Don't be obtuse, it's quite obvious why a restaurant would close right now. You're really grasping at straws if you're trying to say that they've closed for any other reason.
I mean I literally talked to them about it.
haha! Unless you’re their lawyer, accountant, investor or spouse then you’re public. And there’s a difference between what is the truth and what you tell the world in hospitality, and you _literally_ do it every business day.

COVID is the situation and restaurants are among the industries hit the hardest by airborne disease spread indoors. Sheesh. Maybe I'm reading too much into a flip cursing comment suggesting there's _a person_, or _agency_ who deserves blame. I think it's more likely doubt and anxiety underlying that comment. Anxiety about _our own_ uncertain future, and grief in dealing with loss. And for that you have my sympathies. We are all touched by this disease.

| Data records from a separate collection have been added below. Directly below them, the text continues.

-- ==== Sys2Proof/Safety.lean ====
section
/-! DEFINITION. The laws of the machine that claims speak of: what every run from reset keeps. Each is a property of one state. -/

namespace Sys2Proof.Machine

/-! ## Time base (TABLE 1-1, R9, R13) -/

/-- The clock's fields, the slew remainder and the hold duration lie in their ranges (TABLE 1-1, R9, R13); a short minute has no
second 59 (R5). -/
structure ClockLaw (t : TimeBase) : Prop where
  day : t.clock.day ≤ 65535
  minute : t.clock.minute ≤ 1439
  second : t.clock.second ≤ 59
  short : t.minuteLength = .short → t.clock.second ≤ 58
  repeated : t.minuteLength = .longRepeated → t.clock.second = 59
  epoch : t.epochWeekday ≤ 6
  slewLow : -3600 ≤ t.slew
  slewHigh : t.slew ≤ 3600
  hold : t.holdDuration ≤ Config.holdLimit

/-! ## Ports and channels (R178, R182) -/

/-- An armed port has an empty summary (R182). -/
def ArmedLaw (s : State) : Prop :=
  ∀ p, (s.portState p).armed = true → (s.portState p).channelSummary = 0 ∧ (s.portState p).eventSummary = 0

/-- A channel's queue holds at most 4 entries, a chain in progress has run 1 to 256 blocks (R178, TABLE 10-2). -/
def ChannelLaw (s : State) : Prop :=
  ∀ c, (s.channel c).queue.length ≤ 4 ∧ ∀ k ∈ (s.channel c).chain, 1 ≤ k.count ∧ k.count ≤ 256

/-! ## Doors (R118, R132) -/

/-- While lockdown is set no lane is RELEASED (R118), and a lane that the emergency has freed is FREE. -/
def LockdownLaw (s : State) : Prop :=
  (s.gate.lockdown = true → ∀ l, (s.door l).status ≠ .released) ∧ ∀ l, (s.door l).freed = true → (s.door l).status = .free

/-- The window length is 0–60 minutes and its countdown 0–3,600 seconds (R132, R133). -/
def WindowLaw (s : State) : Prop := s.gate.windowLength ≤ 60 ∧ s.gate.windowCountdown ≤ 3600

/-! ## Lanes (R47, R50) -/

/-- A lane's assembly holds at most 36 bits, its gap counter runs (1–3) exactly while it holds any (R47), and it holds a waiting
read only while it holds a pending passage (R50). -/
def LaneLaw (l : LaneState) : Prop :=
  l.bits.length ≤ 36 ∧ l.gap ≤ 3 ∧ (0 < l.gap ↔ l.bits ≠ []) ∧ (l.waiting.isSome = true → l.pending.isSome = true)

/-! ## Roster (R22–R25) -/

/-- The records' sites in number s. -/
def siteCount (records : List (Slot × Record)) (site : Fin 64) : Nat :=
  (records.filter (fun p => decide (siteNumber p.2.key = site))).length

/-- The records stand in slot order, the index in key order with exactly one entry for each record, the census counts the records
of each site and the count of occupied slots counts them all (R22, R23, R25). -/
structure RosterLaw (r : Roster) : Prop where
  slots : r.records.Pairwise (fun p q => p.1 < q.1)
  keys : r.index.Pairwise (fun x y => x.key.rank < y.key.rank)
  indexed : ∀ a rec, (a, rec) ∈ r.records → ⟨rec.key, a⟩ ∈ r.index
  backed : ∀ e ∈ r.index, ∃ rec, (e.slot, rec) ∈ r.records ∧ rec.key = e.key
  census : ∀ site, vget r.census site = siteCount r.records site
  occupied : r.occupied = r.records.length

/-! ## Totals (R98) -/

/-- No figure of a totals set exceeds its limit (R98). -/
structure TotalsLaw (t : Totals) : Prop where
  regular : t.regular ≤ 65535
  overtime : t.overtime ≤ 65535
  night : t.night ≤ 65535
  holiday : t.holiday ≤ 65535
  pay : t.pay ≤ 4294967295
  closed : t.closed ≤ 65535
  exceptions : t.exceptions ≤ 65535

/-- Every record's two totals sets obey their limits. -/
def AllTotalsLaw (s : State) : Prop := ∀ p ∈ s.roster.records, TotalsLaw p.2.current ∧ TotalsLaw p.2.previous

/-! ## Attendance list (R28, R106) -/

/-- x may stand before y: its deadline is not later, and no deadline is the latest (R106). -/
def Attendance.notAfter (x y : Attendance) : Prop :=
  match x.deadline, y.deadline with
  | some a, some b => a ≤ b
  | _, none => True
  | none, some _ => False

/-- The list stands in deadline order (R106). -/
def OrderLaw (s : State) : Prop := s.attendance.Pairwise Attendance.notAfter

/-- A punch kind fits a record's presence: a punch that will open finds it OUT, one that will close finds it IN. -/
def PunchKind.fits (k : PunchKind) (p : Presence) : Prop :=
  match k with
  | .inPunch | .inUnscheduled => p = .out
  | .outPunch | .outUnscheduled => p = .inside
  | .reEntry | .exitAgain | .untimedGrant => True

/-- A pending passage of lane l belongs to a record that is pending there, and its punch kind fits the record's presence (R29). -/
def PendingLaw (s : State) : Prop :=
  ∀ l p, (s.lane l).pending = some p →
    ∃ r, s.record p.slot = some r ∧ r.pendingLane = some l ∧ p.kind.fits r.presence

The safest thing for everyone is to sit inside and watch Netflix box all day. Even without covid. I hope that after covid they outlaw biking, driving, eating meals over 700 calories in one sitting, and getting too much sunlight. Sunlight CAUSES CANCER! How can we burden society with all of these illnesses and accidents? You are positively evil if you drive a car - what if you kill a family as you jiggle the knobs in your dashboard? The world is simply unsafe and we can no longer allow anything but lockdown.
Try living in Minneapolis, where outdoor seating is only practical for 6 months of the year - if that. I do feel sorry for restaurants everywhere though, and all the other myriad businesses wiped out by COVID.
Note that a judge recently blocked LA County from banning outdoor dining without evidence: https://www.latimes.com/california/story/2020-12-02/covid-19...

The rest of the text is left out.